:: Material for this task ::
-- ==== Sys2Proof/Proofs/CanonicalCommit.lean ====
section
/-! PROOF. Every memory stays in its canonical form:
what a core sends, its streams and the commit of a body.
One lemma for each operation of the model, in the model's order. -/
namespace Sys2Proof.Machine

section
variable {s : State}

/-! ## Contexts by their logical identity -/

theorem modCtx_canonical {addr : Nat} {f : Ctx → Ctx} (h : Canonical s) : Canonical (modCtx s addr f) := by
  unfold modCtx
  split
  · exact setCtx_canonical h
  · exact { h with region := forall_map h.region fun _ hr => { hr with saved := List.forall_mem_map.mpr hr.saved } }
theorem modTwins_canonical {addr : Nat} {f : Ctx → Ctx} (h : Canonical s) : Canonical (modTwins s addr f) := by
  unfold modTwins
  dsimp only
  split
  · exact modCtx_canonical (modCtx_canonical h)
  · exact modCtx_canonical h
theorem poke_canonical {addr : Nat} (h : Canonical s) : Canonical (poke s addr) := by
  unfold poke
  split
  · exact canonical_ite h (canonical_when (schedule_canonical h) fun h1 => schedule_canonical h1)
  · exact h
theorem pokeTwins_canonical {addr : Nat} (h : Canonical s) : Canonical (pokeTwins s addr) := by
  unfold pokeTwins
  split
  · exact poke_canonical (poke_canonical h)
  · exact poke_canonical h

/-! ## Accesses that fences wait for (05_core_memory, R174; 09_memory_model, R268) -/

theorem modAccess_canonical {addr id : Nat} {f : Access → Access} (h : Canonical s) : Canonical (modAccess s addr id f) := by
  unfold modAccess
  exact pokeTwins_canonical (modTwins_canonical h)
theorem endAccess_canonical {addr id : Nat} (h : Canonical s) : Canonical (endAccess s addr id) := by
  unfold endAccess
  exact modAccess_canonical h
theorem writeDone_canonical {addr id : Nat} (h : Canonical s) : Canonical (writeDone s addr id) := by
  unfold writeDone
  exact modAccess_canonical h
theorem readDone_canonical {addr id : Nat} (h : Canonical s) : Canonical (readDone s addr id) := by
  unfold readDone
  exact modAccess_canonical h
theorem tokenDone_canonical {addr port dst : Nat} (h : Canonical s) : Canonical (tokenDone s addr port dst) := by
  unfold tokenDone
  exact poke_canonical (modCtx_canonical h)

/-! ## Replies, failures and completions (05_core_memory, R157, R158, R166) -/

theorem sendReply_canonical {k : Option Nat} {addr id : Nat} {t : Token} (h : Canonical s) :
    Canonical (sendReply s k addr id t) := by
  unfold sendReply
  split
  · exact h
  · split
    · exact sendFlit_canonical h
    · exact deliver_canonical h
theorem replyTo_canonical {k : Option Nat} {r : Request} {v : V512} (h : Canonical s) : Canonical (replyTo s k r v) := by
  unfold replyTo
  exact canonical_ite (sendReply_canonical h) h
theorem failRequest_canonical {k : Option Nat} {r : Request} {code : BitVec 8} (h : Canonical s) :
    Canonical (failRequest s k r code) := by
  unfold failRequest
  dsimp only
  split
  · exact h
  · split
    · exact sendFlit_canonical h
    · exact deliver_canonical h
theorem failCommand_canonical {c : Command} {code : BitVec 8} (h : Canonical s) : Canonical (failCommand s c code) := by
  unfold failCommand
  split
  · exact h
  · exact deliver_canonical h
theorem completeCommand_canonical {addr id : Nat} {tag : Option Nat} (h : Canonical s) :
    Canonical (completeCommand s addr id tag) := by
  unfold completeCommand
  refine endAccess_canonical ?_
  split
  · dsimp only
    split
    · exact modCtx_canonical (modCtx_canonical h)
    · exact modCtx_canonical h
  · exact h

:: What needs to be done ::
Word for word, restate all of the records.

:: Output below ::
-- ==== Sys2Proof/Proofs/CanonicalCommit.lean ====
section
/-! PROOF. Every memory stays in its canonical form:
what a core sends, its streams and the commit of a body.
One lemma for each operation of the model, in the model's order. -/
namespace Sys2Proof.Machine

section
variable {s : State}

/-! ## Contexts by their logical identity -/

theorem modCtx_canonical {addr : Nat} {f : Ctx → Ctx} (h : Canonical s) : Canonical (modCtx s addr f) := by
  unfold modCtx
  split
  · exact setCtx_canonical h
  · exact { h with region := forall_map h.region fun _ hr => { hr with saved := List.forall_mem_map.mpr hr.saved } }
theorem modTwins_canonical {addr : Nat} {f : Ctx → Ctx} (h : Canonical s) : Canonical (modTwins s addr f) := by
  unfold modTwins
  dsimp only
  split
  · exact modCtx_canonical (modCtx_canonical h)
  · exact modCtx_canonical h
theorem poke_canonical {addr : Nat} (h : Canonical s) : Canonical (poke s addr) := by
  unfold poke
  split
  · exact canonical_ite h (canonical_when (schedule_canonical h) fun h1 => schedule_canonical h1)
  · exact h
theorem pokeTwins_canonical {addr : Nat} (h : Canonical s) : Canonical (pokeTwins s addr) := by
  unfold pokeTwins
  split
  · exact poke_canonical (poke_canonical h)
  · exact poke_canonical h

/-! ## Accesses that fences wait for (05_core_memory, R174; 09_memory_model, R268) -/

theorem modAccess_canonical {addr id : Nat} {f : Access → Access} (h : Canonical s) : Canonical (modAccess s addr id f) := by
  unfold modAccess
  exact pokeTwins_canonical (modTwins_canonical h)
theorem endAccess_canonical {addr id : Nat} (h : Canonical s) : Canonical (endAccess s addr id) := by
  unfold endAccess
  exact modAccess_canonical h
theorem writeDone_canonical {addr id : Nat} (h : Canonical s) : Canonical (writeDone s addr id) := by
  unfold writeDone
  exact modAccess_canonical h
theorem readDone_canonical {addr id : Nat} (h : Canonical s) : Canonical (readDone s addr id) := by
  unfold readDone
  exact modAccess_canonical h
theorem tokenDone_canonical {addr port dst : Nat} (h : Canonical s) : Canonical (tokenDone s addr port dst) := by
  unfold tokenDone
  exact poke_canonical (modCtx_canonical h)

/-! ## Replies, failures and completions (05_core_memory, R157, R158, R166) -/

theorem sendReply_canonical {k : Option Nat} {addr id : Nat} {t : Token} (h : Canonical s) :
    Canonical (sendReply s k addr id t) := by
  unfold sendReply
  split
  · exact h
  · split
    · exact sendFlit_canonical h
    · exact deliver_canonical h
theorem replyTo_canonical {k : Option Nat} {r : Request} {v : V512} (h : Canonical s) : Canonical (replyTo s k r v) := by
  unfold replyTo
  exact canonical_ite (sendReply_canonical h) h
theorem failRequest_canonical {k : Option Nat} {r : Request} {code : BitVec 8} (h : Canonical s) :
    Canonical (failRequest s k r code) := by
  unfold failRequest
  dsimp only
  split
  · exact h
  · split
    · exact sendFlit_canonical h
    · exact deliver_canonical h
theorem failCommand_canonical {c : Command} {code : BitVec 8} (h : Canonical s) : Canonical (failCommand s c code) := by
  unfold failCommand
  split
  · exact h
  · exact deliver_canonical h
theorem completeCommand_canonical {addr id : Nat} {tag : Option Nat} (h : Canonical s) :
    Canonical (completeCommand s addr id tag) := by
  unfold completeCommand
  refine endAccess_canonical ?_
  split
  · dsimp only
    split
    · exact modCtx_canonical (modCtx_canonical h)
    · exact modCtx_canonical h
  · exact h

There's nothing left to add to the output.